Storage & Make-Ahead

Let the skillet cool to room temperature, then transfer leftovers to airtight containers. Refrigerate for up to 4 days. The barley will continue to absorb liquid as it sits, so the mixture will thicken. When reheating on the stovetop or in the microwave, stir in a splash of broth or water to loosen it to your preferred texture and adjust the seasoning if needed.

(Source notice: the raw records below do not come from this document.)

-- ==== Sys2Proof/Syntax.lean ====
section
/-! DEFINITION. The commands of the part: one constructor for each row of spec/opcode_table.json. -/

namespace Sys2Proof

/-- The schedule fields of DEFINE_SHOP and STAGE_SCHEDULE (06 R109); an omitted hold lifetime is 900. -/
structure ScheduleArg where
  redemptionRate : Nat
  fixedFee : Nat
  commissionRate : Nat
  minPayout : Nat
  lifetime : Option Nat
  deriving DecidableEq, Repr

/-- The configuration fields of DEFINE_POOL (04 R71); funder `none` is MALL. -/
structure PoolArg where
  funder : Option Nat
  mask : BitVec 16
  rate : Nat
  cap : Nat
  validity : Nat
  budget : Nat
  recycle : Bool
  low : Nat
  deriving DecidableEq, Repr

/-- The position of JOURNAL_SEEK (05 R96). -/
inductive SeekPos where
  | seq (n : Nat)
  | oldest
  | next
  deriving DecidableEq, Repr

/-- The fields of SET_CHANNEL after the channel number (08 R143); range `none` is empty. -/
structure ChannelArg where
  enabled : Bool
  range : Option (Nat × Nat)
  autoStart : Bool
  timeout : Nat
  deriving DecidableEq, Repr

/-- The commands. A request carries the link it is sent on, its tag, and its fields in the order its rule names them, each a
number within the wire width of its field; enumerations are carried by their code (11, Field encodings), and the request's own
rule refuses a code or value outside its range. The events carry the link, slot or channel they happen at. -/
inductive Instr where
  -- terminal requests
  | sellCard (l : Link) (tag card shop amount : Nat) (reloadable : Bool) (bonusPool : Option Nat) (ref : Nat)
  | reloadCard (l : Link) (tag card shop amount : Nat) (bonusPool : Option Nat) (ref : Nat)
  | balance (l : Link) (tag card : Nat) (shop : Option Nat)
  | redeem (l : Link) (tag card shop amount : Nat) (part : Bool) (ref : Nat)
  | placeHold (l : Link) (tag card shop amount : Nat) (part : Bool) (ref : Nat)
  | captureHold (l : Link) (tag slot gen shop amount : Nat) (ref : Option Nat)
  | releaseHold (l : Link) (tag slot gen shop : Nat)
  | extendHold (l : Link) (tag slot gen shop : Nat)
  | refund (l : Link) (tag original shop amount : Nat) (target : Option Nat) (ref : Nat)
  | voidSale (l : Link) (tag original shop ref : Nat)
  | lookupReference (l : Link) (tag shop ref : Nat)
  -- card administration
  | cardDetail (l : Link) (tag card : Nat)
  | freezeCard (l : Link) (tag card : Nat)
  | unfreezeCard (l : Link) (tag card : Nat)
  | closeCard (l : Link) (tag card : Nat)
  | holdDetail (l : Link) (tag slot : Nat)
  | grantPromo (l : Link) (tag card pool amount : Nat)
  -- pools
  | definePool (l : Link) (tag pool : Nat) (cfg : PoolArg)
  | addBudget (l : Link) (tag pool amount : Nat)
  | setPoolState (l : Link) (tag pool target : Nat)
  | poolStatus (l : Link) (tag pool : Nat)
  -- journal
  | journalSeek (l : Link) (tag : Nat) (pos : SeekPos)
  | journalRead (l : Link) (tag count : Nat)
  | valueSummary (l : Link) (tag : Nat)
  -- shops
  | defineShop (l : Link) (tag shop category account : Nat) (sched : ScheduleArg)
  | stageSchedule (l : Link) (tag shop : Nat) (sched : ScheduleArg)
  | setShopState (l : Link) (tag shop target : Nat)
  | removeShop (l : Link) (tag shop : Nat)
  | shopPosition (l : Link) (tag shop selector : Nat)
  | adjustCarry (l : Link) (tag shop : Nat) (amount : Int) (ref : Option Nat)
  | clearAttention (l : Link) (tag shop : Nat)
  | setPayoutAccount (l : Link) (tag shop account : Nat)
  -- periods
  | closePeriod (l : Link) (tag : Nat)
  | setScheduler (l : Link) (tag mode interval : Nat)
  | periodStatus (l : Link) (tag : Nat)
  | periodSummary (l : Link) (tag : Nat) (period : Option Nat)
  -- payout
  | setChannel (l : Link) (tag channel : Nat) (cfg : ChannelArg)
  | startRun (l : Link) (tag channel : Nat)
  | payoutResult (l : Link) (tag channel serial outcome : Nat)
  | suspendChannel (l : Link) (tag channel : Nat)
  | resumeChannel (l : Link) (tag channel : Nat)
  | resetChannel (l : Link) (tag channel : Nat)
  | channelStatus (l : Link) (tag channel : Nat)
  -- time
  | setTime (l : Link) (tag clock : Nat)
  | setDay (l : Link) (tag day : Nat)
  | setRollover (l : Link) (tag second : Nat)
  | setTrading (l : Link) (tag : Nat) (on : Bool)
  | advanceDay (l : Link) (tag : Nat)
  | timeStatus (l : Link) (tag : Nat)
  -- part
  | identify (l : Link) (tag : Nat)
  | partStatus (l : Link) (tag : Nat)
  | enterConfig (l : Link) (tag : Nat)
  | openPart (l : Link) (tag : Nat)
  | restart (l : Link) (tag : Nat)
  | storeInitialise (l : Link) (tag : Nat)
  | setRoute (l : Link) (tag : Nat) (sel : Option (Nat × Nat))
  -- a taken frame that spells none of the requests above (11 R185, checks 1 to 3; log 27)
  | unknownRequest (l : Link) (tag kind : Nat) (payload : List Byte)
  -- link events
  | frameReceived (l : Link) (bytes : List Byte)
  | frameGapTimeout (l : Link)
  | frameSent (l : Link)
  | linkReset (l : Link)
  | breakEnded (l : Link)
  -- timer events
  | tick
  | holdExpiry (slot : Nat)
  | confirmTimeout (channel : Nat)
  | intervalCountdownExpiry
  | dayRollover
  -- engine events
  | sweepVisit
  | sweepEnd
  | closeComputeStep
  | closeComputationEnd
  | runWalkStep (channel : Nat)
  | payoutOfferEntersQueue
  | storeInitialiseComplete
  | restartAfterDrain
  -- supply
  | powerOn
  | lossOfPower
  deriving DecidableEq, Repr

end Sys2Proof
end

This dish also freezes well: portion into freezer-safe containers, cool completely, then freeze for up to 2 to 3 months. Thaw overnight in the refrigerator before reheating gently on the stove with a bit of added liquid.
For partial make-ahead, you can chop all vegetables up to 2 days in advance and store them in separate containers in the fridge; this makes the final cooking very quick and easy.

Nutrition (per serving)

Approximate values per serving (1 chicken thigh plus a generous portion of barley, cabbage, and vegetables): 610 calories; 37 g protein; 58 g carbohydrates; 8 g dietary fiber; 22 g fat; 7 g saturated fat; 145 mg cholesterol; 840 mg sodium (will vary based on broth and added salt); 8 g sugars (mostly from vegetables).